Home » Exxon sues EU in move to block new windfall tax on oil companies

Exxon sues EU in move to block new windfall tax on oil companies

by admin

ExxonMobil is suing the EU to force it to abolish its new bloc windfall tax on oil groups, alleging that the EU has exceeded its legal powers by imposing the tax.

The lawsuit is the most significant response yet to taxes from the oil industry Invasion of UkraineThe action threatens the viability of the levy, which the European Commission said would raise €25 billion “to help bring down energy prices”.

Exxon said the lawsuit was filed Wednesday by its German and Dutch subsidiaries in the European General Court in Luxembourg City. This challenges the EU Council’s legal powers to impose new taxes, historically reserved for sovereign states, and its use of emergency powers to secure the approval of Member States. chanting.

Exxon spokesperson Casey Norton said U.S. supermajors are aware that high energy costs “are weighing down on families and businesses,” but the tax is “counterproductive.” “It undermines investor confidence, discourages investment, and increases reliance on imported energy,” it said.

Norton said Exxon has spent $3 billion on European refinery projects over the past decade to boost production “at a time when Europe is struggling to cut energy imports from Russia.”

Exxon is now looking at “future multi-billion euro investments” on the continent, Norton added. It depends on whether there is

The so-called solidarity contribution was one of several measures agreed To ease the burden on energy consumers, the funds raised by the September Council will either be recycled to hard-hit consumers or invested in clean energy supplies.

Other measures Includes a cap on revenue from low-cost power generation. Norton said Exxon wasn’t against these.

The European General Court will decide whether to rule on Exxon’s case. Future decisions may then be appealed to the European Court of Justice. The process could continue through next year.

The Commission is an EU executive body with the power to propose legislation. The Council is the EU’s intergovernmental body, where representatives of the 27 Member States debate and agree to laws.

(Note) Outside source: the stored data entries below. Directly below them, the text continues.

/-- The commands, one per row of the table. -/
inductive Instr where
  -- Porter and link (R24 to R31)
  | linkHello (l : LinkEnd) (f : List Byte) (pos : Option Bool)
  | helloPeriod (l : LinkEnd)
  | linkAck (l : LinkEnd) (f : List Byte)
  | ackPeriod (l : LinkEnd)
  | retransmitTimeout (l : LinkEnd)
  | linkLost (l : LinkEnd)
  | linkResync (l : LinkEnd) (f : List Byte)
  | dictReq (f : List Byte) (peer : Peer) (rid : Nat) (q : DictReq)
  | dictRsp (f : List Byte) (peer : Peer) (rid : Nat) (q : DictReq) (status : Nat) (val : List Byte)
  | cmdReq (f : List Byte) (c : CmdIn)
  | cmdRsp (f : List Byte) (peer : Peer) (rid : Nat)
  | porterEvent (f : List Byte) (recs : List JRec)
  | porterEventAck (f : List Byte) (esn : Nat)
  | porterJournal (f : List Byte)
  | porterJournalAck (f : List Byte) (store off : Nat)
  | powerState (f : List Byte) (l : LinkEnd) (m : PowerMsg)
  | time (f : List Byte) (ts : Nat)
  | report (f : List Byte)
  | faultMsg (l : LinkEnd) (f : List Byte)
  | porterEcho (l : LinkEnd) (f : List Byte)
  -- Timebase (R44 to R55)
  | tbcclRead
  | tsSave
  | referenceChange (r : RefSrc)
  | zeroCrossEdge (after : Nat)
  | freeRunning
  | mainsReport (present : Bool)
  | mainsCycleEnd
  -- Stages (R56 to R72)
  | select (t : Fin 9)
  | shape (t : Fin 9)
  | emit (t : Fin 9)
  | listen (t : Fin 9)
  | exchange (t : Fin 9)
  | waitStage (t : Fin 9)
  | meet (t : Fin 9)
  | meetRelease (mask : BitVec 9) (obs : List CoilObs)
  | branch (t : Fin 9)
  | defer (t : Fin 9)
  | verdict (t : Fin 9) (w : Word)
  | post (t : Fin 9)
  | callStage (t : Fin 9)
  | returnStage (t : Fin 9)
  | mark (t : Fin 9)
  | sense (t : Fin 9)
  | calib (t : Fin 9)
  | halt (t : Fin 9)
  | tout (t : Fin 9)
  | resourceWaitEnd (t : Fin 9)
  | horizonEnd (t : Fin 9)
  | heldRelease (t : Fin 9)
  | qpop (t : Fin 9)
  | qflush (t : Fin 9)
  | start (t : Fin 9) (entry : BitVec 15)
  | stop (t : Fin 9)
  | abort (t : Fin 9)
  -- Field engine (R82 to R113)
  | acknowledgePulse (p : AckPulse)
  | selectorSettle (t : Fin 9)
  | budgetAdmission
  | rampEnd (x : Fin 8)
  | trainingComplete (f : Fin 16) (depth : Nat) (range : Fin 4) (ci cq : BitVec 16)
  | feederAbsent (f : Fin 16) (ma : Nat)
  | feederShort (f : Fin 16)
  | feederOverload (f : Fin 16) (ma : Nat)
  | feederFenced (f : Fin 16) (fwd refl : Nat)
  | feederRecovery (f : Fin 16) (ma : Nat)
  | aboveCap (x : Fin 8) (mw : Nat)
  | powerAtZero (x : Fin 8) (mw : Nat)
  | peakTimeTick
  | heatsinkSample (sink amb : Int)
  -- Receive and capture (R115 to R143)
  | sof (t : Fin 9) (out dec : Nat) (m : SofMark)
  | frameReceived (t : Fin 9) (r0 : RxFrame) (r1 : Option RxFrame) (alts : List AltFrame) (e : FrameTail)
  | windowClose (t : Fin 9)
  | impulseMark (m : ImpulseObs)
  | markEnd (f : Fin 16)
  | mapClear (v : List Byte)
  | captureArm (v : List Byte)
  | captureTrigger
  | captureDone
  -- APDU and templates (R164 to R171)
  | apduStart (v : List Byte)
  | apduResult (answers : List SlotObs)
  | templateWrite (n : Nat) (v : List Byte)
  | templateStart (v : List Byte)
  | templateResult (answers : List SlotObs) (g : Option GuestReturn)
  -- Sweeps, roster and reports (R172 to R201)
  | sweepStart (p : Fin 16) (v : List Byte)
  | sweepPeriod (p : Fin 16)
  | sweepBegin
  | sweepClose (obs : List CoilObs)
  | closeWaitEnd
  | emptyRoster (c : CmdIn)
  | reportBuild (v : List Byte)
  | reportReady
  -- Tag security (R202 to R223)
  | loadWrappedKey (c : CmdIn)
  | loadIssuerKey (c : CmdIn)
  | eraseSlot (c : CmdIn)
  | releaseUid (c : CmdIn)
  | securityStart (v : List Byte)
  | securityResult (r : SecurityEnd)
  | failuresLeaveWindow (tag : TagId)
  -- Card detection (R224 to R241)
  | burstEnd (who : SenseBy) (bs : List Burst)
  | senseSkipped (who : SenseBy)
  | holdOffEnd (ca : BitVec 8)
  | doorGroupWrite (g : Fin 64) (v : List Byte)
  | doorHoldOffEnd (ca : BitVec 8)
  | lanternScan
  | impulseRepeat
  | relearn (v : List Byte)
  -- Kenier core (R242 to R268)
  | add (k : Die) (rd ra rb : RegNo)
  | sub (k : Die) (rd ra rb : RegNo)
  | and (k : Die) (rd ra rb : RegNo)
  | or (k : Die) (rd ra rb : RegNo)
  | xor (k : Die) (rd ra rb : RegNo)
  | andn (k : Die) (rd ra rb : RegNo)
  | clt (k : Die) (rd ra rb : RegNo)
  | cltu (k : Die) (rd ra rb : RegNo)
  | shl (k : Die) (rd ra : RegNo) (sh : BitVec 5)
  | shr (k : Die) (rd ra : RegNo) (sh : BitVec 5)
  | shra (k : Die) (rd ra : RegNo) (sh : BitVec 5)
  | shlr (k : Die) (rd ra rb : RegNo)
  | shrr (k : Die) (rd ra rb : RegNo)
  | shrar (k : Die) (rd ra rb : RegNo)
  | mul (k : Die) (ra rb : RegNo)
  | mulu (k : Die) (ra rb : RegNo)
  | mac (k : Die) (ra rb : RegNo)
  | macu (k : Die) (ra rb : RegNo)
  | productWrite (k : Die)
  | rdph (k : Die) (rd : RegNo)
  | rdpl (k : Die) (rd : RegNo)
  | wrph (k : Die) (ra : RegNo)
  | wrpl (k : Die) (ra : RegNo)
  | jmpr (k : Die) (ra : RegNo)
  | jmpf (k : Die) (ra : RegNo)
  | callr (k : Die) (ra : RegNo)
  | ret (k : Die)
  | addi (k : Die) (rd ra : RegNo) (imm : BitVec 16)
  | andi (k : Die) (rd ra : RegNo) (imm : BitVec 16)
  | ori (k : Die) (rd ra : RegNo) (imm : BitVec 16)
  | xori (k : Die) (rd ra : RegNo) (imm : BitVec 16)
  | clti (k : Die) (rd ra : RegNo) (imm : BitVec 16)
  | cltiu (k : Die) (rd ra : RegNo) (imm : BitVec 16)
  | ldhi (k : Die) (rd : RegNo) (imm : BitVec 16)
  | ldw (k : Die) (rd ra : RegNo) (imm : BitVec 16)
  | ldh (k : Die) (rd ra : RegNo) (imm : BitVec 16)
  | ldhu (k : Die) (rd ra : RegNo) (imm : BitVec 16)
  | ldb (k : Die) (rd ra : RegNo) (imm : BitVec 16)
  | ldbu (k : Die) (rd ra : RegNo) (imm : BitVec 16)
  | stw (k : Die) (rd ra : RegNo) (imm : BitVec 16)
  | sth (k : Die) (rd ra : RegNo) (imm : BitVec 16)
  | stb (k : Die) (rd ra : RegNo) (imm : BitVec 16)
  | ldfw (k : Die) (rd ra : RegNo) (imm : BitVec 16)
  | stfw (k : Die) (rd ra : RegNo) (imm : BitVec 16)
  | beq (k : Die) (ra rb : RegNo) (disp : BitVec 16)
  | bne (k : Die) (ra rb : RegNo) (disp : BitVec 16)
  | blt (k : Die) (ra rb : RegNo) (disp : BitVec 16)
  | bge (k : Die) (ra rb : RegNo) (disp : BitVec 16)
  | bltu (k : Die) (ra rb : RegNo) (disp : BitVec 16)
  | bgeu (k : Die) (ra rb : RegNo) (disp : BitVec 16)
  | jmp (k : Die) (disp : BitVec 16)
  | call (k : Die) (disp : BitVec 16)
  | rdsr (k : Die) (rd : RegNo) (sr : BitVec 5)
  | wrsr (k : Die) (ra : RegNo) (sr : BitVec 5)
  | lck (k : Die)
  | ulk (k : Die)
  | lockovr (k : Die)
  | trap (k : Die) (code : BitVec 5)
  | rfe (k : Die)
  | wait (k : Die)
  | brk (k : Die)
  | interrupt (k : Die)
  -- Guest code, debug, levels, watchdog (R269 to R277, R386, R407)
  | guestPage (v : List Byte)
  | guestActivate (c : CmdIn)
  | guestStop
  | enableCoreDebug (c : CmdIn)
  | debugExpiry
  | debugHalt
  | resume
  | step
  | debugPeek (a : BitVec 25)
  | debugConsume (a : BitVec 25)
  | debugWrite (a : BitVec 25) (d : Word)
  | lockstepMismatch (a : BitVec 25)
  | performanceLevel (level : Fin 4)
  | transitionEnd
  | levelDrop
  | wdkick (v : Word)
  | watchdog
  -- Memory and settings (R279 to R299)
  | scrub
  | nvmProgramDone
  | nvmEraseDone (verified : Bool)
  | store (v : List Byte)
  | storeComplete (fieldOk hostOk : Bool)
  | restoreDefaults (v : List Byte)
  | checkNewImage (c : CmdIn)
  | journalCheckpoint
  | fieldReset
  | hostReset
  -- LDP, observers and the journal (R300 to R329)
  | read (u : LdpIn)
  | nextRecord (peer : Peer) (rid : Nat)
  | write (u : LdpIn)
  | counterClear (idx : Nat) (v : List Byte)
  | subscribe (u : LdpIn)
  | eventAck (u : LdpIn)
  | eventResend (peer : Peer)
  | journalAck (u : LdpIn)
  | journalResend (k : Fin 4)
  | setRightsMask (c : CmdIn)
  | slotHoldEnd (slot : Fin 16)
  -- Ring (R330 to R346)
  | ringFrame (p : Port) (f : RingIn)
  | wakeFrame (p : Port) (f : RingIn)
  | supervision (backA backB : Bool)
  | nodeForget (mac : Nat)
  | entryForget (mac seq : Nat)
  | linkUp (p : Port)
  | linkDown (p : Port)
  | hostReady
  | lowPowerIdle (p : Port)
  | ringLoopback (v : List Byte)
  | ringLoopbackEnd (sent matched : Nat)
  | addressChange
  | serviceArp
  -- SPI (R347 to R358)
  | spiIdle (sel : Sel) (frame : List Byte) (both : Bool)
  | spiUnit (sel : Sel) (frame : List Byte) (both : Bool)
  | spiEcho (sel : Sel) (frame : List Byte) (both : Bool)
  | shiftRegisterEcho (peer : Peer) (v : List Byte)
  | echoDurationEnd
  -- Twin (R359 to R380)
  | heartbeatTick
  | heartbeat (f : List Byte)
  | heartbeatMissed
  | haltIn
  | fieldAbsent (f : Fin 16)
  | fieldQuery (f : List Byte) (feeder : Fin 16)
  | fieldReply (f : List Byte) (feeder : Fin 16) (fwd commanded : Nat)
  | fieldQueryTimeout (feeder : Fin 16)
  | mJournal (f : List Byte)
  | mWave (f : List Byte) (w : WaveMsg)
  | mClose (f : List Byte) (gen digest : Nat)
  | mCounter (f : List Byte) (slot : Fin 16) (ctr : Nat)
  | mReserve (f : List Byte) (r : ReserveMsg)
  | mInflight (f : List Byte) (c : ChangeMsg)
  | mService (f : List Byte) (c : ChangeMsg)
  | mKeys (f : List Byte) (m : KeysMsg)
  | mDict (f : List Byte) (m : DictMsg)
  | mHost (f : List Byte) (m : HostMsg)
  | mPower (f : List Byte) (curfew : Bool)
  | haltNotice (f : List Byte)
  | handover (f : List Byte)
  | pair (f : List Byte)
  | resyncData (f : List Byte) (parts : List ResyncPart)
  | roleDecision (roleIn : Bool)
  | yield
  | mirrorTimeout
  | loadTwinKey (c : CmdIn)
  | handOverLead (c : CmdIn)
  | handoverAbandoned
  -- Faults (R381 to R399)
  | acknowledgeFaults (v : List Byte)
  | acknowledgeAnyLevel (c : CmdIn)
  | ack (mask : BitVec 12)
  | caprel
  | releaseCapture (v : List Byte)
  | fltqConsume
  | restartDelay (d : Die)
  | carrierOutOfTolerance (ppm : BitVec 16)
  | pllUnlock
  | railOutOfRange (rail : Nat) (mv : Nat)
  | injectFault (c : CmdIn)
  -- Supply and power states (R400 to R425)
  | mainsAbsent
  | returnToMains
  | auxOutOfRange (v10 : Nat)
  | powerFailWarning
  | warningClear
  | powerLoss
  | enterLantern
  | enterCurfew
  | enterCurfewDiscarding
  | curfewWindowEnd (levelEvent : Option Nat)
  | wake (src : Fin 9)
  | wakeSymbol (d : Die)
  | wakeFailure (d : Die)
  | brownout (d : Die)
  | padrel (d : Die) (mask : BitVec 4)
  -- Door link (R426 to R461)
  | sleep (after : Then)
  | idle (after : Then)
  | fsOn (after : Then)
  | rx (after : Then)
  | tx (after : Then) (urgent pri : Bool) (pkt : BitVec 8)
  | calibrate
  | calibrateNow (v : List Byte)
  | transmitHead
  | leadEnd (grant : Bool)
  | coexRetry
  | packetSent (airUs : Nat) (lossBad : Bool)
  | settleEnd
  | synthesiserCalibrationDone
  | temperatureSample (c : Int)
  | backgroundCalibration (iq abandoned : Bool) (imageDb : Nat)
  | lossOfLock
  | grantWithdrawn
  | dutyBucket
  | sniffPeriod (preamble : Option Int)
  | stfDetection (opts : List Nat)
  | phr (hcsOk : Bool) (rate len : Nat)
  | xhr (hcsOk : Bool) (addr gen : Nat)
  | packetReceived (p : DoorPacket)
  | mapSetAck (node : Fin 1024)
  | mapReport (node : Fin 1024) (gen : Nat) (map : List Byte)
  | doorLinkLoopback (v : List Byte)
  | doorLinkLoopbackEnd (matched : Nat)
  -- Calibration and loop-backs (R462 to R478)
  | calibrationStart (v : List Byte)
  | calibrationDue (code target : Nat)
  | calibrationDone (m : CalMeasure)
  | correctionStep
  | commitCalibration (c : CmdIn)
  | hfLoopback (v : List Byte)
  | hfLoopbackEnd (sent matched : Nat) (good : Bool)
  -- Registers and late rows
  | registerWrite (bank : BitVec 9) (off : BitVec 16) (v : Word)
  | frameEnd (t : Fin 9) (dur : Nat)
  | unassignedOpcode (k : Die) (w : Word)
  | hbInEdge
  | heartbeatLineBroken
  | collectorParityError
  deriving DecidableEq, Repr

The new tax will come into force on 31 December and taxable profits in 2022-2023 that are 20% or more above average profits in 2018-2021 will be taxed at least 33%. Taxation applies.

ExxonOne of Europe’s largest oil suppliers..

Brussels has regularly used during the energy crisis emergency powers granted under Article 122 of the Treaty on the Functioning of the EU. The clause states that “in the spirit of solidarity” Member States can bypass the European Parliament and approve legislation directly from the Commission “in the event of serious problems with the supply of certain products, particularly in the energy sector”. increase.

Exxon’s lawsuit alleges that the windfall tax does not remedy shortfalls in energy supplies, and the Commission and Council exercised emergency powers to secure approval by majority rather than unanimous vote. is incorrect.

The European Parliament protested the Commission’s repeated use of Article 122, saying it undermined the democratic process, even if parliamentary involvement took much longer to pass the law. rice field.

Soaring oil company profits this year have irritated Western governments, putting them under pressure as higher fuel prices threaten to accelerate inflation and plunge economies into recession.

Following the EU tax, in November the UK increased its windfall tax on oil and gas producers from 25% to 35%, extending it until 2028. .

Italy, where a court dismissed a lawsuit filed by wind farm ERG last month, is also challenging the windfall tax. Spanish oil and gas group Cepsa has also threatened to sue Madrid over a similar tax on the Iberian Peninsula.

Campaigners have repeated this accusation. Agathe Bounfour, oil director for the NGO Transport & Environment, described Exxon’s lawsuit as an “attempt to intimidate” and said oil and gas companies were involved in “flashy profiteering” during the crisis.

The European Commission and European Council did not immediately respond to requests for comment.